▶ _To do_
Pull out from the material below all lines with "candFit".
+===+
-- ==== Sys2Proof/Machine/Dpll.lean ====
section
/-! DEFINITION. The DPLLs: candidates, selection, the six states, the pour and the ledger, the loop filter
(chapter 05 of spec/). -/

namespace Sys2Proof.Machine

/-- STATE codes (R168). -/
def DState.code : DState → Nat
  | .freerun => 0 | .acquiring => 1 | .locked => 2 | .pouring => 3 | .holdover => 4 | .software => 5

/-- Does the output follow a candidate: ACQUIRING, LOCKED or POURING? -/
def DState.tracks : DState → Bool
  | .acquiring | .locked | .pouring => true
  | .freerun | .holdover | .software => false

/-- Candidate word e of DPLL k and its fields (R157). -/
def candWord (s : State) (k e : Nat) : Nat := s.rd (key (0x3410 + k) (e + 1))
def candSource (s : State) (k e : Nat) : Nat := candWord s k e % 65536
def candPrio (s : State) (k e : Nat) : Nat := field (candWord s k e) 16 4
def candMark (s : State) (k e : Nat) : Nat := field (candWord s k e) 20 2

/-- 10 s in ns. -/
abbrev tenSeconds : Nat := 10000000000

/-- The state of a recovered clock: `on` its port is enabled (R159). -/
def recState (s : State) (i : Nat) (on : Bool) : Nat :=
  if on = false then 0
  else match s.dp.recSince.getD i none with
    | none => 1
    | some t => if t + tenSeconds ≤ s.now then 3 else 2

/-- The state of a candidate before its MARK (R159); channels as S knows them (R143). -/
def intrinsicState (s : State) (k src : Nat) : Nat :=
  if src < 0x60 then s.dp.chanState.getD src 0
  else if src = 0x100 ∨ src = 0x101 then recState s (src - 0x100) (s.rd (key 0x3611 (1 + 16 * (src - 0x100))) != 0)
  else if 0x102 ≤ src ∧ src < 0x106 then recState s (src - 0x100) (s.rd (key (0x3804 + (src - 0x102)) 1) != 0)
  else if 0x200 ≤ src ∧ src < 0x300 then
    (if tiedTo s (s.ctxRec (src - 0x200) 1 1) k then s.ctxRec (src - 0x200) 65 1 else 0)
  else if 0x300 ≤ src ∧ src < 0x310 then
    (if s.dpCfg (src - 0x300) 1 = 0 then 0
     else match (s.dpllAt (src - 0x300)).state with
       | .freerun | .acquiring => 1
       | .locked | .software => 3
       | .pouring | .holdover => 4)
  else if src = 0x400 then
    (if s.chan.base.sosc = false then 1 else if s.chan.base.soscTen then 3 else 2)
  else 0

/-- The effective state of entry e (R160). -/
def effState (s : State) (k e : Nat) : Nat :=
  if candSource s k e = 0xFFFF then 0
  else
    let st := intrinsicState s k (candSource s k e)
    if candMark s k e = 1 ∧ st = 3 then 4 else if candMark s k e = 2 ∧ st ≠ 0 then 1 else st

/-- LOS of a channel candidate as S knows it. -/
def candLos (s : State) (k e : Nat) : Bool :=
  decide (candSource s k e < 0x60) && s.dp.chanLos.getD (candSource s k e) false

/-- Is entry e usable (R160)? -/
def candUsable (s : State) (k e : Nat) : Bool :=
  (effState s k e == 3 || effState s k e == 4) && !candLos s k e

/-- Is entry e WAITING (R161)? -/
def candWaiting (s : State) (k e : Nat) : Bool := ((s.dpllAt k).wtr.getD e none).isSome

/-- Usable, with a PRIORITY, and not empty. -/
def candFit (s : State) (k e : Nat) : Bool := candPrio s k e != 0 && candUsable s k e

/-- Is entry e selectable (R162)? -/
def selectable (s : State) (k e : Nat) : Bool := candFit s k e && !candWaiting s k e

/-- The rank without the entry number (R162): QUALIFIED before DEGRADED, then PRIORITY. -/
def candRank (s : State) (k e : Nat) : Nat := (if effState s k e = 3 then 0 else 16) + candPrio s k e

/-- The first entry of the least rank. -/
def bestOf (s : State) (k : Nat) : List Nat → Option Nat
  | [] => none
  | e :: r => match bestOf s k r with
    | none => some e
    | some f => if candRank s k e ≤ candRank s k f then some e else some f

/-- The top-ranked selectable entry among the entries other than `skip`. -/
def topCand (s : State) (k : Nat) (skip : Option Nat) : Option Nat :=
  bestOf s k ((List.range 16).filter fun e => selectable s k e && skip != some e)

/-- R163: the automatic choice from the present one; equal state and PRIORITY never displace it (log entry 19). -/
def autoChoice (s : State) (k : Nat) (cur skip : Option Nat) : Option Nat :=
  let top := topCand s k skip
  match cur with
  | none => top
  | some c =>
    if candFit s k c = false ∨ skip = some c then top
    else match top with
      | none => some c
      | some t =>
        if s.dpCfg k 0x04 = 1 then (if candRank s k t < candRank s k c then some t else some c)
        else if effState s k c = 4 ∧ effState s k t = 3 then some t
        else some c

/-- R163 and R164: the choice under the SWITCH_MODE in force. -/
def choice (s : State) (k : Nat) (cur : Option Nat) : Option Nat :=
  let m := s.dpCfg k 0x03
  if s.dpCfg k 0x02 = 2 then (if candSource s k m = 0xFFFF then none else some m)
  else if s.dpCfg k 0x02 = 1 then
    if candFit s k m ∧ (candWaiting s k m = false ∨ (s.dpllAt k).modeFresh ∨ cur = some m) then some m
    else autoChoice s k cur (some m)
  else autoChoice s k cur none

/-- Under FORCED the choice serves only while usable. -/
def usableChoice (s : State) (k : Nat) (cur : Option Nat) : Option Nat :=
  match choice s k cur with
  | some e => if candUsable s k e then some e else none
  | none => none

/-- The phase-sample period T of a candidate in 2^−16 ns; 0 for a session context (R150). -/
def candPeriod (s : State) (src : Nat) : Q :=
  if src < 0x60 then
    qd ((65536000000000 * (decimation s src * prescRatio s src) : Nat) : Int) (s.rd (key (0x3100 + src) 7))
  else if src < 0x200 then qi (256 * 65536)
  else if src < 0x300 then qi 0
  else qi 65536000

/-- x reduced modulo T into (−T/2, T/2] (R150), to the nearest unit. -/
def reduceT (x : Int) (t : Q) : Int :=
  if t.n = 0 then x
  else
    let r := ((qi x).sub (t.div (qi 2))).div t
    let k := -(Q.floor r.neg)
    ((qi x).sub (t.mul (qi k))).round

/-- The input type of a candidate (R153): the codes of INPUT_TYPE, and 5 for PACKET. -/
def candType (s : State) (src : Nat) : Nat :=
  if src < 0x60 then s.rd (key (0x3100 + src) 6)
  else if 0x200 ≤ src ∧ src < 0x300 then 5
  else if src = 0x400 then 4
  else 3

/-- The bandwidth of a candidate's input type, µHz (R152). -/
def typeBw (s : State) (k src : Nat) : Nat := s.dpCfg k (0x09 + candType s src)

/-- The nominal offset rate of a session context, per second (R155). -/
def ctxRate (s : State) (c : Nat) : Q :=
  let kind := s.ctxRec c 0 1
  let l := toI 8 (s.ctxRec c 8 1)
  if kind = 3 then qi 64
  else if kind = 4 then qi (max 1 (s.ctxAt c).rateLast : Nat)
  else if l < 0 then qi (2 ^ (-l).toNat : Nat) else qd 1 (2 ^ l.toNat)

/-- A candidate's sample rate r in µHz (R155). -/
def candRate (s : State) (src : Nat) : Q :=
  if 0x200 ≤ src ∧ src < 0x300 then (ctxRate s (src - 0x200)).mul (qi 1000000)
  else (qi 65536000000000000000).div (candPeriod s src)

/-- The phase of entry e's candidate as S has it now: a cascaded DPLL is measured at every update, the others as last sampled (R149,
R173). -/
def candPhase (s : State) (k e : Nat) : Int :=
  let src := candSource s k e
  if 0x300 ≤ src ∧ src < 0x310 then (s.dpllAt (src - 0x300)).phi48 / 2 ^ 32 else (s.dpllAt k).phase.getD e 0

/-- The phase error of entry e against the output, pour and OFFSET included (R150); the ramp phase is taken out of the
output (R178). -/
def phaseError (s : State) (k e : Nat) : Int :=
  let d := s.dpllAt k
  reduceT (candPhase s k e + d.offset - d.po - (d.phi48 / 2 ^ 32 - d.rampTotal)) (candPeriod s (candSource s k e))

/-- Δ toward entry e (R173). -/
def pourDelta (s : State) (k e : Nat) : Int :=
  let d := s.dpllAt k
  reduceT (candPhase s k e + d.offset - (d.phi48 / 2 ^ 32 - d.rampTotal)) (candPeriod s (candSource s k e))

/-- HISTORY of 3420h+k, on S. -/
def dpHist (s : State) (k bit_ : Nat) : State := s.dhist (0x3420 + k) (2 ^ bit_)

/-- A whole second that has ended is met, and not counted: the one before an entry into a state, or one that passes while the DPLL follows
no candidate (R156). -/
def secondMet (s : State) (d : Dpll) : Dpll :=
  if d.secSeen = s.dp.second then d
  else { d with secSeen := s.dp.second, secE := if d.sampled then some d.e else none }

/-- A transition (R169, R186): LAST_FROM, LAST_CAUSE, LAST_TIME, TRANSITIONS and HISTORY, and the messages of R188. -/
def dpGo (s : State) (k : Nat) (new : DState) (cause : Nat) : State :=
  let d := s.dpllAt k
  let s1 := s.setDpll k fun d =>
    { secondMet s d with state := new, lastFrom := d.state, lastCause := cause, lastTime := tc0Time80 s,
                         transitions := d.transitions + 1, moved := true, publish := true, secOk := false, lost := false }
  let s2 := (s1.when (d.state != new) fun s => dpHist s k new.code)
  let s3 := dpHist s2 k cause
  let s4 := s3.when (new == .holdover) fun s => s.raise 1 1 0x08 k
  let s5 := s4.when (new == .freerun && cause != 25 && cause != 22) fun s => s.raise 1 1 0x09 k
  s5.when (cause == 8) fun s => s.raise 1 1 0x0A k

/-- Entry into HOLDOVER, FREERUN or SOFTWARE ends a pour (R176). -/
def pourWithdraw (s : State) (k : Nat) : State :=
  s.setDpll k fun d => { d with withdrawn := d.withdrawn + d.po, po := 0, pourAcc := 0, publish := d.publish || d.po != 0 }

/-- The frequency in FREERUN (3400h+k.15). -/
def freerunFfo (s : State) (k : Nat) : Int := s.rdI 48 (key (0x3400 + k) 0x15)

/-- A visit to HOLDOVER that ends other than to POURING. -/
def endVisit (s : State) (k : Nat) : State := if (s.carafeAt k).visit.isSome then carafeEnd s k else s

/-- Entry into FREERUN: no timer runs there (R161), no reference is followed. -/
def dpFreerun (s : State) (k cause : Nat) : State :=
  let s1 := endVisit (pourWithdraw s k) k
  dpGo (s1.setDpll k fun d =>
    { d with fc := freerunFfo s k, sel := none, holdoff := none, wtr := List.replicate 16 none, clamped := false }) k .freerun cause
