/-- STATUS of 3500h+j (R237). -/
def apllStatus (s : State) (j : Nat) : Nat :=
  let a := s.apllAt j
  a.state.code + at_ (!apllReturned s j) 3 + at_ (decide (a.step ≠ 0)) 4 + at_ a.limited 5
    + at_ (a.ramp == .running || a.ramp == .stopping) 6 + at_ a.aligned 7

/-- The record of APLL j that S keeps, .13 and .15 to .19; F_SOURCE stands from ENABLE on, and STATUS is live (R237). -/
def apllPublish (s : State) (j : Nat) : State :=
  let a := s.apllAt j
  s.many
    [(0x13, a.state.code), (0x15, cut 56 a.nEff.round.toNat), (0x16, ofI 64 a.step),
     (0x17, cut 32 a.lockLosses), (0x18, ofI 32 a.lastCount), (0x19, cut 32 a.changeovers)]
    fun e s => s.dput (key (0x3500 + j) e.1) e.2

/-- The ramp record, .04 to .08 (R238). -/
def rampPublish (s : State) (j : Nat) : State :=
  let a := s.apllAt j
  (s.many
    [(0x04, a.ramp.code), (0x05, a.seg + at_ a.reversed 7), (0x06, ofI 64 a.nRamp), (0x07, ofI 64 a.rampPhase),
     (0x08, cut 32 a.cycles)]
    fun e s => s.dput (key (0x3508 + j) e.1) e.2).setApll j fun a => { a with sincePub := 0, publish := false }

/-- HISTORY of 3500h+j, on S. -/
def apHist (s : State) (j bit_ : Nat) : State := s.dhist (0x3500 + j) (2 ^ bit_)

/-! Outputs. -/

/-- The APLL that drives output n, if one does. -/
def outApll (s : State) (n : Nat) : Option Nat := if s.chCfg n 0x0A < 8 then some (s.chCfg n 0x0A) else none

/-- Is channel n in an output role, OUTPUT or OUTPUT_MONITORED (log entry 65)? -/
def outRole (s : State) (n : Nat) : Bool := s.chCfg n 1 == 2 || s.chCfg n 1 == 3

/-- Does output n run on the bypass clock: by OUT_SOURCE, by change-over or by SAFE_STATE BYPASS (R219, R239; log entry 65)? -/
def outOnBypass (s : State) (n : Nat) : Bool :=
  outRole s n && (s.chCfg n 0x0A == 8 || (match outApll s n with | some j => !apllReturned s j | none => false)
    || ((s.outAt n).forced && s.chCfg n 0x10 == 3))

/-- Has the output a cycle to align (R233)? -/
def outAlignable (s : State) (n : Nat) : Bool := decide (1 < s.chCfg n 0x0B) || decide (0x10 ≤ s.chCfg n 0x0A)

/-- UNALIGNED as the C die reports it (R233). -/
def outUnaligned (s : State) (n : Nat) : Bool := outAlignable s n && ((s.outAt n).unaligned || outOnBypass s n)

/-- The output loses its alignment where its divider is above 1 (R220, R227, R228, R231). -/
def loseAlign (s : State) (n : Nat) : State :=
  if 1 < s.chCfg n 0x0B then s.setOut n fun o => { o with unaligned := true, aligning := false, waiting := false, reached := false } else s

/-- UNALIGNED, FORCED or ON_BYPASS of output n, as its die holds it (R239). -/
def outFlag (s : State) (g n : Nat) : Bool :=
  if g = 0 then outUnaligned s n else if g = 1 then (s.outAt n).forced else outOnBypass s n

/-- The words of 2631h once die Cc has reported: channels 32w to 32w + 31; another die's channels keep what the hub last heard (R24,
R239). -/
def outWord (s : State) (c g w : Nat) : Nat :=
  let old := s.rd (key 0x2631 (3 * g + w + 1))
  maskOf ((List.range 32).filter fun i =>
    let n := 32 * w + i
    if dieOfChan n = c then outFlag s g n else bit old i)

/-- What die Cc reports for 2631h: three bits for each of its channels. -/
def outRecord (s : State) (c : Nat) : Datum :=
  packed ((List.range 3).map fun g => (2, maskOf ((List.range 16).filter fun i => outFlag s g (16 * c + i))))

/-- The part of 2631h that die Cc keeps is refreshed (R24, R233). -/
def refreshOuts (s : State) (c : Nat) : State :=
  s.many ((List.range 9).map fun i => (i + 1, outWord s c (i / 3) (i % 3))) fun e s => s.put (key 0x2631 e.1) e.2

/-- The outputs of APLL j. -/
def outsOf (s : State) (j : Nat) : List Nat := (List.range 96).filter fun n => s.chCfg n 0x0A == j

/-- Change-over of APLL j to bypass (R219), when its outputs were on the source. -/
def toBypass (s : State) (j : Nat) (was : Bool) : State :=
  if was then
    apHist (s.setApll j fun a => { a with returned := false, changeovers := a.changeovers + 1 }) j 4
  else s.setApll j fun a => { a with returned := false }

/-- Entry into LOCKING (R215, R217); with or without VCO band selection. -/
def apllLocking (s : State) (j : Nat) (band : Bool) : State :=
  s.setApll j fun a => { a with state := .locking, counting := !band, passes := 0, fails := 0, aligned := false,
                                mash := { a.mash with lfsr := ditherSeed s j }, nSum := {}, nFor := 0, nMark := s.now }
+===+
▶ _Reply_
def candFit (s : State) (k e : Nat) : Bool := candPrio s k e != 0 && candUsable s k e
def selectable (s : State) (k e : Nat) : Bool := candFit s k e && !candWaiting s k e
    if candFit s k c = false ∨ skip = some c then top
    if candFit s k m ∧ (candWaiting s k m = false ∨ (s.dpllAt k).modeFresh ∨ cur = some m) then some m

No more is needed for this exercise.